Task requirements »
In the material below, the lines from the one containing "-- ==== Sys2Proof/Laws/Every.lean" through the one containing "Holds.sound (surveyLane_holds _" are to be given again exactly, ends included, and no others.
========================
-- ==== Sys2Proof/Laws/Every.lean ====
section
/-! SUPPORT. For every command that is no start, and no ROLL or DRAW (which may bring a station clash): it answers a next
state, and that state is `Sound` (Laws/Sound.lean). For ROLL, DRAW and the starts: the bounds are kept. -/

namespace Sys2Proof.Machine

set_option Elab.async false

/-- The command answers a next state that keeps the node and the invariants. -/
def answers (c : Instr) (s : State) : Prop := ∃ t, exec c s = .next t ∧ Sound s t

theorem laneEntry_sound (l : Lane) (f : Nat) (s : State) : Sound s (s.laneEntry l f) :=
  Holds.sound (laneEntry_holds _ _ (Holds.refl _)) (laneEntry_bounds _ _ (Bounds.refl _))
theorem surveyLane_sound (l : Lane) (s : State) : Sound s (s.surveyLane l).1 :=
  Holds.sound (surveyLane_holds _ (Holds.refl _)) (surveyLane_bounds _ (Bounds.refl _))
========================
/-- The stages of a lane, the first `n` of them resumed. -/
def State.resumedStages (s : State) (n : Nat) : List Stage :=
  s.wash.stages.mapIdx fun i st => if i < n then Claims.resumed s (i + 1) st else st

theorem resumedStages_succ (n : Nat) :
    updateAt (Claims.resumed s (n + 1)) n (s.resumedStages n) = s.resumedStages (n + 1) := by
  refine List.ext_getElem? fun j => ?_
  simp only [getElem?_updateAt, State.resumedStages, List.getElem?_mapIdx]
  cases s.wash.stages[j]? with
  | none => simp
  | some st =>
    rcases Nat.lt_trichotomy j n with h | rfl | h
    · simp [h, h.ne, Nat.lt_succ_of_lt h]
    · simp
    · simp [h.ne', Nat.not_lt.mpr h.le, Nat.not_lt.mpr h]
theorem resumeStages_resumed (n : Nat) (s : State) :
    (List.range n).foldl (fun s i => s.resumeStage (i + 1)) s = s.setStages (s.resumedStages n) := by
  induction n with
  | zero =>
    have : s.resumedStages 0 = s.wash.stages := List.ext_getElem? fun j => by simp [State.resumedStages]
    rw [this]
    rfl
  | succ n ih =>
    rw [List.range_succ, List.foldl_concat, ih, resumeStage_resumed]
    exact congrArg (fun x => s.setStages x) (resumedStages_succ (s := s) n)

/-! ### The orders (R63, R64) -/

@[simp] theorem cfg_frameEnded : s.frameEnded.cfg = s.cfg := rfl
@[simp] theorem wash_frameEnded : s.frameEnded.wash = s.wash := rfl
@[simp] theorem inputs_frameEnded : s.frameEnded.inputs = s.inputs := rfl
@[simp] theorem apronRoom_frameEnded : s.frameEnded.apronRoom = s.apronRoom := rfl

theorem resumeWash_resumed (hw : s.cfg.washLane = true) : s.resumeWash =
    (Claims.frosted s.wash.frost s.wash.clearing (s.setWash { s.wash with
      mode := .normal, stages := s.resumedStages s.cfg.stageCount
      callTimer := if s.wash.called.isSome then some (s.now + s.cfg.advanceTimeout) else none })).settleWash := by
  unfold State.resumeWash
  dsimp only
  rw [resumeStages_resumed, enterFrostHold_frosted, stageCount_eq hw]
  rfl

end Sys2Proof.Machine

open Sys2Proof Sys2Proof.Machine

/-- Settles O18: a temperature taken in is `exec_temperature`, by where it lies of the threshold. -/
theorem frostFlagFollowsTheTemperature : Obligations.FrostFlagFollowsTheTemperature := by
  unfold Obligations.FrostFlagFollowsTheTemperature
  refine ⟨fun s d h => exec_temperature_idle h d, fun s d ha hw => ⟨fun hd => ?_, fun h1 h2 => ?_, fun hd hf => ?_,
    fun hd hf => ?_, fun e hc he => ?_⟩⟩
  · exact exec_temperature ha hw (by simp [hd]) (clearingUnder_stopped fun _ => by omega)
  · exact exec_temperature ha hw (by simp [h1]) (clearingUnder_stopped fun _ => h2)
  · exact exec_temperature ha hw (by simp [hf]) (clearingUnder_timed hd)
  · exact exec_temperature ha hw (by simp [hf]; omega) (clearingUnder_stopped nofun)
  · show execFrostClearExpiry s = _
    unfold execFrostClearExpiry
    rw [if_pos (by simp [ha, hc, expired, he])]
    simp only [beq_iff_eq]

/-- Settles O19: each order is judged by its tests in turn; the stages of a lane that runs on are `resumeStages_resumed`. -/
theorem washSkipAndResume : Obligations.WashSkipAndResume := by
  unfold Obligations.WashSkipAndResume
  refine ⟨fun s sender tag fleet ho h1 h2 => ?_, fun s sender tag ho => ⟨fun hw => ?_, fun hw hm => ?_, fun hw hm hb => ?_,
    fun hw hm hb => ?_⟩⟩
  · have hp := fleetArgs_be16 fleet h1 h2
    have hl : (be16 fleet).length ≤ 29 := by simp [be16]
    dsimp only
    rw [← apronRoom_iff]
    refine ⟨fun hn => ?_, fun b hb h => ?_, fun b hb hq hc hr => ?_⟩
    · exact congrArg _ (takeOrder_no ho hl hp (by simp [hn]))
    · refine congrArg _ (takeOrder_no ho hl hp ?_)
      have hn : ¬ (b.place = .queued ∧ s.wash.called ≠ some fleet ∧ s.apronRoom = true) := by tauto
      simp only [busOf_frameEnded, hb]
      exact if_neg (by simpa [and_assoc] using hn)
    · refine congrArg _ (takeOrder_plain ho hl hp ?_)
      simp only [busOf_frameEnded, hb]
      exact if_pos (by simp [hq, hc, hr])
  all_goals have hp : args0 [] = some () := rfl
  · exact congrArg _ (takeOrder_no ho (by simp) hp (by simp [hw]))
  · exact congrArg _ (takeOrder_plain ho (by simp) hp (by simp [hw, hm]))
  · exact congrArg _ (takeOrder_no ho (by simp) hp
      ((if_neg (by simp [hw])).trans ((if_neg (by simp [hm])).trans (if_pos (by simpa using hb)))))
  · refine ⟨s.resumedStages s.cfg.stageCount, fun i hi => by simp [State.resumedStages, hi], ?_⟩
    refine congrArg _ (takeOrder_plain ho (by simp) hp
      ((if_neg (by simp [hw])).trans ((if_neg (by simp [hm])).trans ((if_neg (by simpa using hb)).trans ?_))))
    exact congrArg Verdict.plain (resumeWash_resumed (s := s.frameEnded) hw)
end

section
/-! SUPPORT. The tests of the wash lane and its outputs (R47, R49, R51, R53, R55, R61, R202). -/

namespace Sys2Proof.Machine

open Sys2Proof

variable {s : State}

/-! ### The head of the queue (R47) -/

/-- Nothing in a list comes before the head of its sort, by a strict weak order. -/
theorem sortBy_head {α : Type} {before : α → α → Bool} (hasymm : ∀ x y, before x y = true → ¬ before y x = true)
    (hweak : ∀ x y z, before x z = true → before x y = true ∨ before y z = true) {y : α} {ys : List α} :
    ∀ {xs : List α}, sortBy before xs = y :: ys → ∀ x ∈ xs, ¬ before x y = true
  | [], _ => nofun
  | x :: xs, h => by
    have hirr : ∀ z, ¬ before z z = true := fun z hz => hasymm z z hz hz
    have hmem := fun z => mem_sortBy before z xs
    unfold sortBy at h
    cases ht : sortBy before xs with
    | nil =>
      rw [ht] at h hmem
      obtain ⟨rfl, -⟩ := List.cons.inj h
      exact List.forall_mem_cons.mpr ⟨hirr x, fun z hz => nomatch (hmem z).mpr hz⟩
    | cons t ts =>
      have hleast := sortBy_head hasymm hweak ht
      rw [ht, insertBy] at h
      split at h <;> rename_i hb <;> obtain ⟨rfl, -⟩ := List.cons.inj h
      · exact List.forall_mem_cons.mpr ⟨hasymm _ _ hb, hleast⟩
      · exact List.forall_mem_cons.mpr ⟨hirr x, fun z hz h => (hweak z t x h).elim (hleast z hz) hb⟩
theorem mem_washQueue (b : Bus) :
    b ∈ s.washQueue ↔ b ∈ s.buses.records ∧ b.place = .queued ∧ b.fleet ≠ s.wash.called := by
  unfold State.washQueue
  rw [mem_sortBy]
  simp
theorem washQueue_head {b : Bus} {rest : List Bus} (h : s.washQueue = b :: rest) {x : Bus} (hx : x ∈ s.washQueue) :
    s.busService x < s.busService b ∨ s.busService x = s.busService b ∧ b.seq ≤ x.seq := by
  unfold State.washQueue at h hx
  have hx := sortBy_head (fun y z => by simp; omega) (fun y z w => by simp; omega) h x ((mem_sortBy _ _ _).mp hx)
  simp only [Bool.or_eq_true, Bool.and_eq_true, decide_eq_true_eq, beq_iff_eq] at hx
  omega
========================
Exercise answer »
-- ==== Sys2Proof/Laws/Every.lean ====
section
/-! SUPPORT. For every command that is no start, and no ROLL or DRAW (which may bring a station clash): it answers a next
state, and that state is `Sound` (Laws/Sound.lean). For ROLL, DRAW and the starts: the bounds are kept. -/

namespace Sys2Proof.Machine

set_option Elab.async false

/-- The command answers a next state that keeps the node and the invariants. -/
def answers (c : Instr) (s : State) : Prop := ∃ t, exec c s = .next t ∧ Sound s t

theorem laneEntry_sound (l : Lane) (f : Nat) (s : State) : Sound s (s.laneEntry l f) :=
  Holds.sound (laneEntry_holds _ _ (Holds.refl _)) (laneEntry_bounds _ _ (Bounds.refl _))
theorem surveyLane_sound (l : Lane) (s : State) : Sound s (s.surveyLane l).1 :=
  Holds.sound (surveyLane_holds _ (Holds.refl _)) (surveyLane_bounds _ (Bounds.refl _))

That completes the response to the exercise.